Top of Dataset excerpts

-- ==== Sys2Proof/Laws/Mailbox.lean ====
section
/-!
SUPPORT. What the common course of a mailbox command can do: one lemma for a command that reaches its own rules, and one
for each way in which it does not.
-/
namespace Sys2Proof.Machine

/-- A command that reaches its own rules does what they answer. -/
theorem runCmd_runs {op : Nat} {c : Cmd} {s u : State} (h : Runs op c s u) (body : State → Res) :
    runCmd op c s body = match body u with
      | .done st payload s' => .next (complete c op st payload (if st.keeps then u else s'))
      | .wait key s' => .next (waitsFor c op key s')
      | .gone s' => .next s'
      | .hold => .next s := by
  obtain ⟨rfl, h0, h1, h2, h3, h4⟩ := h
  have low : s.chip.power.low = false := by
    have h3 : s.chip.power.pstate = 0 := h3
    have h4 : s.chip.power.target = none := h4
    simp [Power.low, h3, h4]
  simp only [runCmd, h0, h1, h2, low, waitsFor]
  simp only [Bool.false_and, Bool.false_eq_true, if_false]
  all_goals (cases body (dropTaken c s) <;> rfl)

/-- A completion of a command that reaches its own rules. -/
theorem runCmd_done {op : Nat} {c : Cmd} {s u v : State} {body : State → Res} {st : Status} {p : Bytes}
    (h : Runs op c s u) (hb : body u = .done st p v) :
    runCmd op c s body = .next (complete c op st p (if st.keeps then u else v)) := by
  rw [runCmd_runs h, hb]

/-- A wait of a command that reaches its own rules. -/
theorem runCmd_wait {op : Nat} {c : Cmd} {s u v : State} {body : State → Res} {key : WaitKey}
    (h : Runs op c s u) (hb : body u = .wait key v) : runCmd op c s body = .next (waitsFor c op key v) := by
  rw [runCmd_runs h, hb]

/-- A command that ends without a response. -/
theorem runCmd_gone {op : Nat} {c : Cmd} {s u v : State} {body : State → Res}
    (h : Runs op c s u) (hb : body u = .gone v) : runCmd op c s body = .next v := by
  rw [runCmd_runs h, hb]

/-- A command whose access waits for a host link stays taken. -/
theorem runCmd_hold {op : Nat} {c : Cmd} {s u : State} {body : State → Res}
    (h : Runs op c s u) (hb : body u = .hold) : runCmd op c s body = .next s := by
  rw [runCmd_runs h, hb]

/-- A command that a gate turns away completes with the gate's status, and changes nothing else. -/
theorem runCmd_gate {op : Nat} {c : Cmd} {s : State} {st : Status} (body : State → Res)
    (h0 : outOfTurn op c s = false) (h : stateGate (cmdA c) c.abi op (dropTaken c s) = some st) :
    runCmd op c s body = .next (complete c op st (gatePayload op st) (turnedAway op c s)) := by
  simp [runCmd, h0, h, turnedAway]

/-- A command that the life cycle or recovery turns away. -/
theorem runCmd_life {op : Nat} {c : Cmd} {s : State} {st : Status} (body : State → Res)
    (h0 : outOfTurn op c s = false) (h1 : stateGate (cmdA c) c.abi op (dropTaken c s) = none)
    (h : lifeGate op (dropTaken c s) = some st) :
    runCmd op c s body = .next (complete c op st (gatePayload op st) (turnedAway op c s)) := by
  simp [runCmd, h0, h1, h, turnedAway]

/-- A command that an earlier one of its path stands before has no effect. -/
theorem runCmd_turn {op : Nat} {c : Cmd} {s : State} (body : State → Res) (h : outOfTurn op c s = true) :
    runCmd op c s body = .next s := by
  simp [runCmd, h]

/-- Every course of a mailbox command ends in a next state. -/
theorem runCmd_next (op : Nat) (c : Cmd) (s : State) (body : State → Res) : ∃ t, runCmd op c s body = .next t := by
  simp only [runCmd]
  repeat' split
  all_goals exact ⟨_, rfl⟩

/-! ## What a body answers, and the credits of its accesses -/

@[simp] theorem Res.after_done (f : State → State) (st : Status) (p : Bytes) (s : State) : (Res.done st p s).after f = .done st p (f s) := rfl
@[simp] theorem Res.after_wait (f : State → State) (key : WaitKey) (s : State) : (Res.wait key s).after f = .wait key (f s) := rfl
@[simp] theorem Res.after_gone (f : State → State) (s : State) : (Res.gone s).after f = .gone (f s) := rfl
@[simp] theorem Res.after_hold (f : State → State) : Res.hold.after f = .hold := rfl

@[simp] theorem State.took_pending (a : Nat) (rs : List (Nat × Nat)) (s : State) : (s.took a rs).pending = s.pending := rfl
@[simp] theorem State.took_out (a : Nat) (rs : List (Nat × Nat)) (s : State) : (s.took a rs).out = s.out := rfl
@[simp] theorem State.took_freeCtr (a : Nat) (rs : List (Nat × Nat)) (s : State) : (s.took a rs).freeCtr = s.freeCtr := rfl
@[simp] theorem State.took_mtime (a : Nat) (rs : List (Nat × Nat)) (s : State) : (s.took a rs).mtime = s.mtime := rfl
@[simp] theorem State.took_mem (a : Nat) (rs : List (Nat × Nat)) (s : State) : (s.took a rs).mem = s.mem := rfl
@[simp] theorem State.took_mail (a : Nat) (rs : List (Nat × Nat)) (s : State) : (s.took a rs).mail = s.mail := rfl
@[simp] theorem State.took_ten (a : Nat) (rs : List (Nat × Nat)) (s : State) : (s.took a rs).ten = s.ten := rfl
@[simp] theorem State.took_chip (a : Nat) (rs : List (Nat × Nat)) (s : State) : (s.took a rs).chip = s.chip := rfl
@[simp] theorem State.took_cores (a : Nat) (rs : List (Nat × Nat)) (s : State) : (s.took a rs).cores = s.cores := rfl
@[simp] theorem State.took_pkgs (a : Nat) (rs : List (Nat × Nat)) (s : State) : (s.took a rs).pkgs = s.pkgs := rfl
@[simp] theorem State.took_pkgOrder (a : Nat) (rs : List (Nat × Nat)) (s : State) : (s.took a rs).pkgOrder = s.pkgOrder := rfl
@[simp] theorem State.took_svcTurn (a : Nat) (rs : List (Nat × Nat)) (s : State) : (s.took a rs).svcTurn = s.svcTurn := rfl
@[simp] theorem State.took_models (a : Nat) (rs : List (Nat × Nat)) (s : State) : (s.took a rs).models = s.models := rfl
@[simp] theorem State.took_moves (a : Nat) (rs : List (Nat × Nat)) (s : State) : (s.took a rs).moves = s.moves := rfl
@[simp] theorem State.took_moveCtr (a : Nat) (rs : List (Nat × Nat)) (s : State) : (s.took a rs).moveCtr = s.moveCtr := rfl
@[simp] theorem State.took_led (a : Nat) (rs : List (Nat × Nat)) (s : State) : (s.took a rs).led = s.led := rfl
@[simp] theorem State.took_gens (a : Nat) (rs : List (Nat × Nat)) (s : State) : (s.took a rs).gens = s.gens := rfl
@[simp] theorem State.took_ft (a : Nat) (rs : List (Nat × Nat)) (s : State) : (s.took a rs).ft = s.ft := rfl

@[simp] theorem State.give_pending (a x : Nat) (bs : Bytes) (s : State) : (s.give a x bs).pending = s.pending := rfl
@[simp] theorem State.give_out (a x : Nat) (bs : Bytes) (s : State) : (s.give a x bs).out = s.out := rfl
@[simp] theorem State.give_freeCtr (a x : Nat) (bs : Bytes) (s : State) : (s.give a x bs).freeCtr = s.freeCtr := rfl
@[simp] theorem State.give_mtime (a x : Nat) (bs : Bytes) (s : State) : (s.give a x bs).mtime = s.mtime := rfl
@[simp] theorem State.give_mail (a x : Nat) (bs : Bytes) (s : State) : (s.give a x bs).mail = s.mail := rfl
@[simp] theorem State.give_ten (a x : Nat) (bs : Bytes) (s : State) : (s.give a x bs).ten = s.ten := rfl
@[simp] theorem State.give_cores (a x : Nat) (bs : Bytes) (s : State) : (s.give a x bs).cores = s.cores := rfl
@[simp] theorem State.give_pkgs (a x : Nat) (bs : Bytes) (s : State) : (s.give a x bs).pkgs = s.pkgs := rfl
@[simp] theorem State.give_pkgOrder (a x : Nat) (bs : Bytes) (s : State) : (s.give a x bs).pkgOrder = s.pkgOrder := rfl
@[simp] theorem State.give_svcTurn (a x : Nat) (bs : Bytes) (s : State) : (s.give a x bs).svcTurn = s.svcTurn := rfl
@[simp] theorem State.give_models (a x : Nat) (bs : Bytes) (s : State) : (s.give a x bs).models = s.models := rfl
@[simp] theorem State.give_moves (a x : Nat) (bs : Bytes) (s : State) : (s.give a x bs).moves = s.moves := rfl
@[simp] theorem State.give_moveCtr (a x : Nat) (bs : Bytes) (s : State) : (s.give a x bs).moveCtr = s.moveCtr := rfl
@[simp] theorem State.give_led (a x : Nat) (bs : Bytes) (s : State) : (s.give a x bs).led = s.led := rfl
@[simp] theorem State.give_gens (a x : Nat) (bs : Bytes) (s : State) : (s.give a x bs).gens = s.gens := rfl
@[simp] theorem State.give_ft (a x : Nat) (bs : Bytes) (s : State) : (s.give a x bs).ft = s.ft := rfl
@[simp] theorem State.give_mem (a x : Nat) (bs : Bytes) (s : State) : (s.give a x bs).mem = s.mem.store x bs := rfl

/-! ## With the domains on and off (R588) -/

theorem State.whenOn_on {s : State} (t : State) (h : s.off = false) : s.whenOn t = t := by simp [State.whenOn, h]
theorem State.whenOn_off {s : State} (t : State) (h : s.off = true) : s.whenOn t = s := by simp [State.whenOn, h]

/-- A read that goes through answers what follows. -/
theorem readHeld_ok {a n : Nat} {s : State} (failed : State → Res) (k : Res) (h : s.reads a n = true) :
    readHeld a n s failed k = k := by
  simp only [State.reads, Bool.and_eq_true, Bool.not_eq_true'] at h
  simp [readHeld, h.1, h.2]

/-- A read of a range of the caller's that goes through. -/
theorem readFor_ok {c : Cmd} {a n : Nat} {s : State} (k : Bytes → Res) (h1 : s.inAccount (cmdA c) a n = true)
    (h2 : s.reads a n = true) : readFor c a n s k = (k (s.read a n)).after (State.took (cmdA c) [(a, n)]) := by
  rw [readFor, h1, readHeld_ok _ _ h2]; rfl

/-- A write to a range of the caller's that goes through. -/
theorem writeFor_ok {c : Cmd} {a n : Nat} {s : State} (k : (Bytes → State) → Res)
    (h1 : s.inAccount (cmdA c) a n = true) (h2 : s.writes a n = true) :
    writeFor c a n s k = k fun bs => s.give (cmdA c) a bs := by
  simp only [State.writes, Bool.and_eq_true, Bool.not_eq_true'] at h2
  simp [writeFor, h1, h2]

end Sys2Proof.Machine
end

Bottom of Dataset excerpts

_What to produce_. Give back exactly the lines of the listing above that run from the line with "all_goals exact ⟨_, rfl⟩" to the line with "f = .gone (f s) := rfl", inclusive.

_Answer space_.
  all_goals exact ⟨_, rfl⟩

/-! ## What a body answers, and the credits of its accesses -/

@[simp] theorem Res.after_done (f : State → State) (st : Status) (p : Bytes) (s : State) : (Res.done st p s).after f = .done st p (f s) := rfl
@[simp] theorem Res.after_wait (f : State → State) (key : WaitKey) (s : State) : (Res.wait key s).after f = .wait key (f s) := rfl
@[simp] theorem Res.after_gone (f : State → State) (s : State) : (Res.gone s).after f = .gone (f s) := rfl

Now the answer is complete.